China to crack down on mining of cryptocurrencies
China will crack down on bitcoin mining, according to an announcement by the government‘s cabinet three days after regulators reiterated their ban of digital tokens in financial transactions, delivering a one-two punch that may further weigh on the cryptocurrency industry after triggering last week’s global sell-off.
The government will “crack down on bitcoin mining and trading behaviour, and resolutely prevent the transfer of individual risks to the society”, according to a statement by the State Council’s Financial Stability and Development Committee chaired by Vice-Premier Liu He, the Chinese president‘s top representative on economic and financial matters. China is the world‘s largest cryptocurrency mining location, accounting for 65 per cent of the bitcoin hash rate, a unit of measure for the processing power used by the bitcoin network to verify transactions and mine new tokens of the cryptocurrency, according to estimates by Cambridge Bitcoin Electricity Consumption Index.
The government, which has banned financial transactions of bitcoin and other tokens since 2019, had turned a blind eye towards the cryptocurrency mining farms in Inner Mongolia, Sichuan, Xinjiang and other mainland locations until now. “The wording of the statement did not leave much leeway for cryptocurrency mining,” said Li Yi, chief research fellow at the Shanghai Academy of Social Sciences.
The latest statement, however, still stopped short of an outright ban on cryptocurrency mining.

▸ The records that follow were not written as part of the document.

/-- Send an atomic: its checks in the order of 06/R147, then the window of 06/R155, then the packet. -/
def sendAtomic (op : BitVec 7) (form : Nat) (d : BitVec 6) (va : Dword) (addrT : Bool) (operand : TVal)
    (expected : Dword) (s : State) (h : Heat) : Run (State × Heat) :=
  let acc : Access := if op = 0x4E then .read else if op = 0x4F then .write else .atomic
  let (size, align) := atomicCell op.toNat form
  match resolve s h h.core va acc with
  | .error e => faultAt e va
  | .ok (s1, f) =>
    if f.kind ≠ .asr ∧ f.kind ≠ .peer then faultAt clsAtomicTarget va
    else if va.toNat % align ≠ 0 then faultAt clsAlignment va
    else match cellParts s1 h va acc size f.pa with
      | .error e => .error e
      | .ok (s2, parts) =>
        if 64 ≤ (s.atomics.filter fun a => a.core == h.core).length then .error (.wait .engine [] 8)
        else match watch s2 h.id.job va size true (op != 0x4E) with
          | .error e => .error e
          | .ok s3 =>
            let seq := nextSeq s3 h.core
            let s4 := rideAtomic s3 h f.pa (some (s3.nextId + 1))
            let p : Packet :=
              { id := s4.nextId, core := h.core, seq := seq, heat := h.id.uid, op := op, form := form, va := va
                pa := f.pa, parts := parts, operand := operand, expected := expected, addrTaint := addrT
                clean := f.clean, clock := heatClock s4 h.id.uid, applied := false, resent := false, sentAt := s4.now, text := h.C.pc }
            let q : Pending :=
              { id := s4.nextId, dst := if d = 0 then none else some d, tt := h.tt .C, value := none, text := h.C.pc
                addr := va, ctx := none, cancelled := false }
            let s4 := if f.kind = .peer then sendOut s4 operand else s4
            .ok ({ s4 with
                atomics := s4.atomics ++ [p], seqs := assocSet h.core (seq + 1) s4.seqs, nextId := s4.nextId + 1 },
              { h with pend := h.pend ++ [q] })

/-- An atomic word: base sa, operand sb, and for ACAS the expected value in sd. -/
def atomicWord (op : BitVec 7) (form : Nat) (i : Instr) (d a b : BitVec 6) (off stamp : BitVec 16) (s : State) :
    Host.Outcome State Fault Refusal :=
  let old : BitVec 6 := if op = 0x49 then d else 0
  issue ((Issue.cLong [d, a, b] [a, b, old] true stamp).of i) .C (fun s h =>
    match readS2 h a b with
    | .error e => .error e
    | .ok (base, x) =>
      match readS h .C old with
      | .error e => .error e
      | .ok ex => sendAtomic op form d (base.v + simm off) base.t x ex.v s h) s

/-- AADD (06/R149). -/
def execAadd (d a b : BitVec 6) (wide : Bool) (off stamp : BitVec 16) (s : State) : Host.Outcome State Fault Refusal :=
  atomicWord 0x40 (boolNat wide) (.aadd d a b wide off stamp) d a b off stamp s

/-- AMIN (06/R149). -/
def execAmin (d a b : BitVec 6) (wide : Bool) (off stamp : BitVec 16) (s : State) : Host.Outcome State Fault Refusal :=
  atomicWord 0x41 (boolNat wide) (.amin d a b wide off stamp) d a b off stamp s

/-- AMAX (06/R149). -/
def execAmax (d a b : BitVec 6) (wide : Bool) (off stamp : BitVec 16) (s : State) : Host.Outcome State Fault Refusal :=
  atomicWord 0x42 (boolNat wide) (.amax d a b wide off stamp) d a b off stamp s

/-- AMINN (06/R149). -/
def execAminn (d a b : BitVec 6) (wide : Bool) (off stamp : BitVec 16) (s : State) : Host.Outcome State Fault Refusal :=
  atomicWord 0x43 (boolNat wide) (.aminn d a b wide off stamp) d a b off stamp s

/-- AMAXN (06/R149). -/
def execAmaxn (d a b : BitVec 6) (wide : Bool) (off stamp : BitVec 16) (s : State) : Host.Outcome State Fault Refusal :=
  atomicWord 0x44 (boolNat wide) (.amaxn d a b wide off stamp) d a b off stamp s

/-- AAND (06/R149). -/
def execAand (d a b : BitVec 6) (wide : Bool) (off stamp : BitVec 16) (s : State) : Host.Outcome State Fault Refusal :=
  atomicWord 0x45 (boolNat wide) (.aand d a b wide off stamp) d a b off stamp s

/-- AOR (06/R149). -/
def execAor (d a b : BitVec 6) (wide : Bool) (off stamp : BitVec 16) (s : State) : Host.Outcome State Fault Refusal :=
  atomicWord 0x46 (boolNat wide) (.aor d a b wide off stamp) d a b off stamp s

/-- AXOR (06/R149). -/
def execAxor (d a b : BitVec 6) (wide : Bool) (off stamp : BitVec 16) (s : State) : Host.Outcome State Fault Refusal :=
  atomicWord 0x47 (boolNat wide) (.axor d a b wide off stamp) d a b off stamp s

/-- AXCHG (06/R149). -/
def execAxchg (d a b : BitVec 6) (wide : Bool) (off stamp : BitVec 16) (s : State) : Host.Outcome State Fault Refusal :=
  atomicWord 0x48 (boolNat wide) (.axchg d a b wide off stamp) d a b off stamp s

/-- ACAS (06/R149). -/
def execAcas (d a b : BitVec 6) (wide : Bool) (off stamp : BitVec 16) (s : State) : Host.Outcome State Fault Refusal :=
  atomicWord 0x49 (boolNat wide) (.acas d a b wide off stamp) d a b off stamp s

/-- FAADD (06/R150, R151). -/
def execFaadd (d a b : BitVec 6) (off stamp : BitVec 16) (s : State) : Host.Outcome State Fault Refusal :=
  atomicWord 0x4A 0 (.faadd d a b off stamp) d a b off stamp s

/-- FAMIN (06/R150, R151). -/
def execFamin (d a b : BitVec 6) (off stamp : BitVec 16) (s : State) : Host.Outcome State Fault Refusal :=
  atomicWord 0x4B 0 (.famin d a b off stamp) d a b off stamp s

It also did not elaborate on the measures involved or scale of this crackdown.
“We should expect the relevant departments, including law enforcement, to come up with detailed measures to ban bitcoin mining in the near future,” Li said.
Bitcoin prices fell as much as 20 per cent to US$33,550 overnight after the committee’s statement on Friday, before modestly climbing back up to US$37,481.
The price volatility of cryptocurrencies was recently exacerbated by comments from billionaire entrepreneur Elon Musk, chief executive of electric car giant Tesla. The latest initiative against bitcoin mining has come after three Chinese state-backed financial associations jointly issued a warning about the risks stemming from volatile cryptocurrencies earlier this week. Some miners, however, appeared confident that Beijing’s bark is louder than its bite, as cryptocurrencies were still being sold in the country as of Thursday.